Ex. 2 at 1-23. The section also provides that failure to comply with the procedures of Sections 1-04.5 and 1-09.11 waived any claim for protested work.

On August 12, 1999, the County entered Change Order No. 1 permitting hauling of extra material from an on-site private quarry that Weber chose not to use. Weber, slip op. at 2. The reason for the change order was the unsuitability of many large boulders for use in shallow fills and for building embankments. Id.

On August 19, 1999, Weber filed a protest to this order as required by Section 1-04.5. *63 This protest asked the County to instruct Weber how to dispose of the boulders once the space at the borrowed site was filled. On August 31, 1999, Weber supplemented its protest by a letter in which it acknowledged that a cost estimate was required, but stated an estimate could not be provided because the County had failed to designate a dumpsite for the unusable boulders.

Section 1-04.5 requires "[t]he estimated dollar cost, if any, of the protested work and how that estimate was determined." Here, there was none. Weber indicated no estimated cost existed at the time because it lacked the information to provide that estimate. The County did not provide the requested information so Weber could not have stated in good faith how any such estimate was determined. In these circumstances, Weber complied with the contract terms when the evidence is viewed as true and all reasonable inferences are drawn from that evidence. Acknowledging the need to provide an estimate and telling the County why it was unable to do so, it also advised the County what information it needed to provide the estimate. Weber presented substantial evidence that it complied with the protest procedures set forth in Section 1-04.5.

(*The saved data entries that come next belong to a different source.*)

-- ==== Sys2Proof/Machine/SiphonDma.lean ====
section
/-! DEFINITION. Siphon: DMA_RAW, SIPHON_BURST_ISSUE, SIPHON_TRANSFER_COMPLETE, SIPHON_AGING and SIPHON_ERROR (R311 to
R320). A burst's bytes are written when it is issued; the write responses still owed hold the transfer in the draining
slot until SIPHON_TRANSFER_COMPLETE. -/

namespace Sys2Proof.Machine

/-- A range of the partition's resources: a resident area counts where the partition has the engine (R318). -/
def State.dmaOwns (s : State) (p a n : Nat) : Bool :=
  s.inDramHost p a n || (s.part p).engines.any fun e => inResident e a n

/-- A range that DMA_RAW may reach at this moment: the resident areas are those of engines that no other partition holds now
(R318, R351). -/
def State.dmaReach (s : State) (p a n : Nat) : Bool :=
  s.inDramHost p a n || (s.part p).engines.any fun e => inResident e a n && (s.eng e).admits p

/-! ## Placing and starting -/

/-- The transfer of a DMA_RAW job, from source byte `start`. -/
def dmaXfer (j : Job) (start : Nat) : Xfer :=
  { uid := j.uid, part := j.part, prio := j.prio, src := addr48 j.words 4, dst := addr48 j.words 6, len := wordAt j.words 8
    transform := wordAt j.words 9, issued := start, acked := start, failed := none, start := start, stopped := false
    own := none }

def execDmaRaw (uid : Nat) (s : State) : Res :=
  .next (match s.starting uid 0x31 with
    | none => s
    | some (j, t) =>
      match j.ext with
      | .dma start acked =>
        let s := t.modJob uid fun j => { j with ext := .dma (start + acked) 0 }
        if wordAt j.words 8 ≤ start + acked then s.finishUid uid (start + acked)
        else s.placeXfer (wordAt j.words 3) (dmaXfer j (start + acked))
      | _ =>
        let x := dmaXfer j 0
        match xSrc x.transform, xDst x.transform with
        | some a, some b =>
          if !(t.dmaReach j.part x.src x.len && t.dmaReach j.part x.dst (xExtent x.transform x.len a b)) then
            t.failJob uid stDenied 0
          else (t.modJob uid fun j => { j with ext := .dma 0 0 }).placeXfer (wordAt j.words 3) x
        | _, _ => t.failJob uid stInvalid 0)

/-! ## Bursts (R312 to R314) -/

/-- Bytes that a transfer writes from its destination address on. -/
def Xfer.extent (x : Xfer) : Nat :=
  match xSrc x.transform, xDst x.transform with
  | some a, some b => if x.own.isSome then x.len else xExtent x.transform x.len a b
  | _, _ => 0

def Xfer.dstRange (x : Xfer) : Nat × Nat :=
  (x.dst, x.dst + x.extent)

def meets (a b : Nat × Nat) : Bool := decide (a.1 < b.2) && decide (b.1 < a.2)

/-- A channel has a burst ready: its active transfer has bytes to read and does not overlap the draining one. -/
def SChan.ready (c : SChan) : Bool :=
  match c.active with
  | none => false
  | some x => !x.doneIssuing && (match c.draining with
    | none => true
    | some d => !(meets (x.src, x.src + x.len) d.dstRange || meets x.dstRange d.dstRange))

/-- Its engines are there for it: it waits while another partition holds one of them (log entry 131). -/
def State.chanReady (s : State) (c : SChan) : Bool :=
  c.ready && c.active.all fun x => x.own.isSome ||
    ((s.dmaReach x.part x.src x.len || !s.dmaOwns x.part x.src x.len) &&
      (s.dmaReach x.part x.dst x.extent || !s.dmaOwns x.part x.dst x.extent))

def SChan.prio (c : SChan) : Nat :=
  match c.active with
  | none => 0
  | some x => min 3 (x.prio + b2n c.aged)

/-- Convert element codes; the count is of saturations. -/
def convCodes (a b : Fmt) (cs : List Nat) : List Nat × Nat :=
  if a == b then (cs, 0) else
    let r := cs.map fun c => b.conv false 0 (a.val c)
    (r.map Prod.fst, countTrue r)

/-- Convert bytes that hold whole elements. -/
def convBytes (a b : Fmt) (bs : List Byte) : List Byte × Nat :=
  if a == b then (bs, 0) else
    let r := convCodes a b (a.unpack bs (bs.length * 64 / a.width8))
    (b.pack r.1, r.2)

/-- The size of the next read burst: within one aligned 256-byte unit of the source, and within a row of SKEW. -/
def Xfer.burst (x : Xfer) : Nat :=
  let n := min (256 - (x.src + x.issued) % 256) (x.len - x.issued)
  if xOp x.transform == 1 then min n (x.len / xRows x.transform - x.issued % (x.len / xRows x.transform)) else n

/-- The bytes that a finished TRANSPOSE writes, by destination row. -/
def State.transposed (s : State) (x : Xfer) (a b : Fmt) : List (List Byte) × Nat :=
  let rows := xRows x.transform
  let rowBytes := x.len / rows
  let cols := xCols a rowBytes
  let src := (List.range rows).map fun i => a.unpack (s.bytesAt (x.src + i * rowBytes) rowBytes) cols
  let out := (List.range cols).map fun j => convCodes a b (src.map fun r => r.getD j 0)
  (out.map fun r => b.pack r.1, (out.map Prod.snd).sum)

/-- Write bytes in bursts, each within an aligned 256-byte unit of the destination (R313). -/
def State.writeBursts (s : State) : Nat → Nat → List Byte → State
  | 0, _, _ => s
  | k + 1, a, bs =>
    let n := 256 - a % 256
    if bs.isEmpty then s else State.writeBursts (s.store a (bs.take n)) k (a + n) (bs.drop n)

/-- Move one burst of a transfer. -/
def State.moveBurst (s : State) (x : Xfer) (a b : Fmt) (n : Nat) : State × Nat :=
  let t := x.transform
  match xOp t with
  | 2 =>
    if x.issued + n < x.len then (s, 0) else
      let r := s.transposed x a b
      (r.1.zipIdx.foldl (fun s row => s.writeBursts (row.1.length / 256 + 2) (x.dst + row.2 * xPitch t) row.1) s, r.2)
  | 1 =>
    let row := x.len / xRows t
    let i := x.issued / row
    let r := convBytes a b (s.bytesAt (x.src + x.issued) n)
    (s.writeBursts (r.1.length / 256 + 2) (x.dst + i * xPitch t + i * xUnit t + dstBytes a b (x.issued % row)) r.1, r.2)
  | _ =>
    let r := convBytes a b (s.bytesAt (x.src + x.issued) n)
    (s.writeBursts (r.1.length / 256 + 2) (x.dst + dstBytes a b x.issued) r.1, r.2)

/-- A transfer stops with a status and issues nothing more (R320). -/
def State.failXfer (s : State) (ch st : Nat) : State :=
  s.modSch ch fun c => ({ c with active := c.active.map fun (x : Xfer) => { x with failed := some st } }).promote

def State.xferReach (s : State) (x : Xfer) : Bool :=
  (decide (x.src < hostBase) && decide (x.dst < hostBase)) || s.hostOk x.part

/-- A write to a local store puts its resident area back in use after the engine was switched off (R392). -/
def State.markResident (s : State) (dst : Nat) : State :=
  if localBase 0 ≤ dst ∧ dst < localBase 32 then
    s.modEng ((dst - localBase 0) / 0x1000000) fun g => { g with residentValid := true }
  else s

/-- Saturations of a transfer count. -/
def State.noteSat (s : State) (n : Nat) : State :=
  { s with siphon := { s.siphon with satCount := satInc top32 s.siphon.satCount n } }

/-- A burst of Kadon's own transfer: what it carries is there when the move lands. -/
def State.issueOwn (s : State) (ch : Nat) (x : Xfer) : State :=
  let n := min 256 (x.len - x.issued)
  s.modSch ch fun c => ({ c with active := some { x with issued := x.issued + n, acked := x.acked + n } }).promote

/-- Source bytes whose writes a burst makes: a TRANSPOSE writes when its last burst is read. -/
def Xfer.ackAfter (x : Xfer) (n : Nat) : Nat :=
  if xOp x.transform = 2 && decide (x.issued + n < x.len) then x.acked else x.issued + n

def State.issueOn (s : State) (ch : Nat) (x : Xfer) : State :=
  if x.own.isSome then s.issueOwn ch x
  else if !s.xferReach x then s.failXfer ch stLink
  else if !(s.dmaOwns x.part x.src x.len && s.dmaOwns x.part x.dst x.extent) then s.outsideJob x.uid
  else
    match xSrc x.transform, xDst x.transform with
    | some a, some b =>
      let n := x.burst
      let bad := s.badWords (x.src + x.issued) n
      if !bad.isEmpty then (s.reportWords bad).failXfer ch stData else
      let r := s.moveBurst x a b n
      let s := r.1.noteSat r.2
      let y := { x with issued := x.issued + n, acked := x.ackAfter n }
      let s := s.markResident x.dst
      let s := s.modSch ch fun c => ({ c with active := some y }).promote
      s.modJob x.uid fun j => match j.ext with
        | .dma st _ => { j with ext := .dma st (y.acked - st) }
        | _ => j
    | _, _ => s

/-- The channel that gets the next read burst, with its priority (R314). -/
def State.siphonChoice (s : State) : Option (Nat × Nat) :=
  let ready := (List.range 16).filter fun c => s.chanReady (s.sch c)
  match maxBy (fun c => (s.sch c).prio) ready with
  | none => none
  | some c =>
    let p := (s.sch c).prio
    (cyclicFind 16 (s.siphon.lastChosen.getD p 15) fun n => ready.contains n && (s.sch n).prio == p).map fun n => (n, p)

def execSiphonBurstIssue (s : State) : Res :=
  .next (match s.siphonChoice with
    | none => s
    | some (n, p) =>
      let ready := (List.range 16).filter fun c => s.chanReady (s.sch c)
      let s := { s with siphon :=
        { s.siphon with
          lastChosen := s.siphon.lastChosen.set p n
          chans := s.siphon.chans.zipIdx.map fun c =>
            { c.1 with
              passed := if ready.contains c.2 && c.2 != n then c.1.passed + 1 else 0, aged := c.1.aged && c.2 != n } } }
      match (s.sch n).active with
      | none => s
      | some x => s.issueOn n x)

def execSiphonTransferComplete (ch : Nat) (s : State) : Res :=
  .next (match (s.sch ch).draining with
    | none => s
    | some x =>
      let s := s.modSch ch fun c => ({ c with draining := none }).promote
      match x.own with
      | some mv => match x.failed, s.moves.find? fun m => m.id == mv with
        | some st, some m => s.eachWaiter m m.waiters st
        | _, _ => s
      | none => match s.job? x.uid with
        | none => s
        | some j =>
          if j.ending.isSome || j.finished then s else match x.failed with
            | some st => s.failJob x.uid st x.acked
            | none => if x.len ≤ x.issued then s.finishUid x.uid x.len else s)

/-- 4,096 grants without being chosen raise a channel by one priority until it is next chosen. -/
def execSiphonAging (ch : Nat) (s : State) : Res :=
  .next (s.modSch ch fun c => if s.chanReady c && decide (4096 ≤ c.passed) then { c with aged := true } else c)

def siphonStatus : SiphonMet → Nat
  | .readBad => stData
  | .linkDown => stLink
  | .writeError => stFault

/-- An uncorrectable read of a transfer's source is recorded by its origin (R320, R410): the DRAM channel, the engine whose
resident area it is, or the host link (log entry 92). -/
def State.sourceError (s : State) (x : Xfer) : State :=
  match x.own with
  | some mv => ((s.moves.find? fun m => m.id == mv).map s.moveReadRecord).getD s
  | none =>
  let a := x.src + x.issued
  if hostBase ≤ a then s.raise 0x50 6 0 (some x.part) 0 0
  else if localBase 0 ≤ a then s.storeError ((a - localBase 0) / 0x1000000) x.part 0 (a % 0x1000000 / 8)
  else s.dramWordError a

/-- The transfer that an answer fails: a read is the active one's; a write, or the link's loss, may be the draining one's, and
where both have writes out which it is stays open (log entry 131). -/
def State.erring (s : State) (c : SChan) (met : SiphonMet) : Option Bool :=
  match met, c.active, c.draining with
  | .readBad, some _, _ => some true
  | .readBad, none, _ => none
  | _, some x, some _ => some (x.issued != x.start && Config.freeBool s.free)
  | _, some _, none => some true
  | _, none, some _ => some false
  | _, none, none => none

def execSiphonError (ch : Nat) (met : SiphonMet) (s : State) : Res :=
  let c := s.sch ch
  .next (match s.erring c met, c.active with
    | some true, some x => ((if met == .readBad then s.sourceError x else s).failXfer ch (siphonStatus met)).drawFree
    | some false, _ => (s.modSch ch fun c => { c with
        draining := c.draining.map fun (x : Xfer) => { x with failed := some (x.failed.getD (siphonStatus met)) } }).drawFree
    | _, _ => s)

end Sys2Proof.Machine
end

The 1998 specifications include a second section on claim procedures in Section 1-09.11, which provides that if the protest procedures in Section 1-04.5 did not result in a satisfactory conclusion, the Contractor must follow the more formalized claim procedures in this section. There was no resolution following the procedures in Section 1-04.5. On March 10, 2000, Weber filed a claim in conformity with Section 1-09.11(2). Again, Weber has presented substantial evidence that it complied with this contract provision and thus preserved its right to seek judicial relief.

Weber also claims the County, by its conduct, evidenced an intent to waive strict contractual compliance. On July 13, 1999, prior to the change order being filed, the County wrote a letter to Weber indicating that some of the material on the site was unsuitable to use for fill. How much was unsuitable and how much needed to be replaced was unknown. On August 12, 1999, the County issued the change order permitting the hauling of extra material as a result of the acknowledged unsuitability of the boulders on site. Weber wrote to the County on August 15, 1999, protesting the change order and asking where it should dispose of the unusable boulders. On August 31, it supplemented its protest and again informed the County it could not make a cost estimate because the County had not told Weber where to dispose of the boulders.

The County knew that Weber was required to provide a dollar cost estimate. It knew Weber was aware of this requirement and was attempting to meet it. Weber requested needed information in order to provide that estimate, but the County failed to give it to Weber. Weber offered substantial evidence that the County, by its conduct, waived strict compliance with the contract terms.

Moreover, we adhere to our previous decision that reasonable minds could differ on the issue of foreseeability with respect to the quantity and quality of the boulders encountered by Weber being a "differing site condition" or a "changed condition." Accordingly, the court erred by entering judgment as a matter of law when the issue should have been left to the jury.

Weber presented substantial evidence that it strictly complied with protest and claim procedures and that the County, by its conduct, waived strict compliance in any event. The jury must also resolve the foreseeability question in determining whether there was a "differing site condition" or a "changed condition." The court erred by granting judgment to the County as a matter of law under CR 50.

Reversed and remanded for new trial.

WE CONCUR: BROWN and SCHULTHEIS, JJ.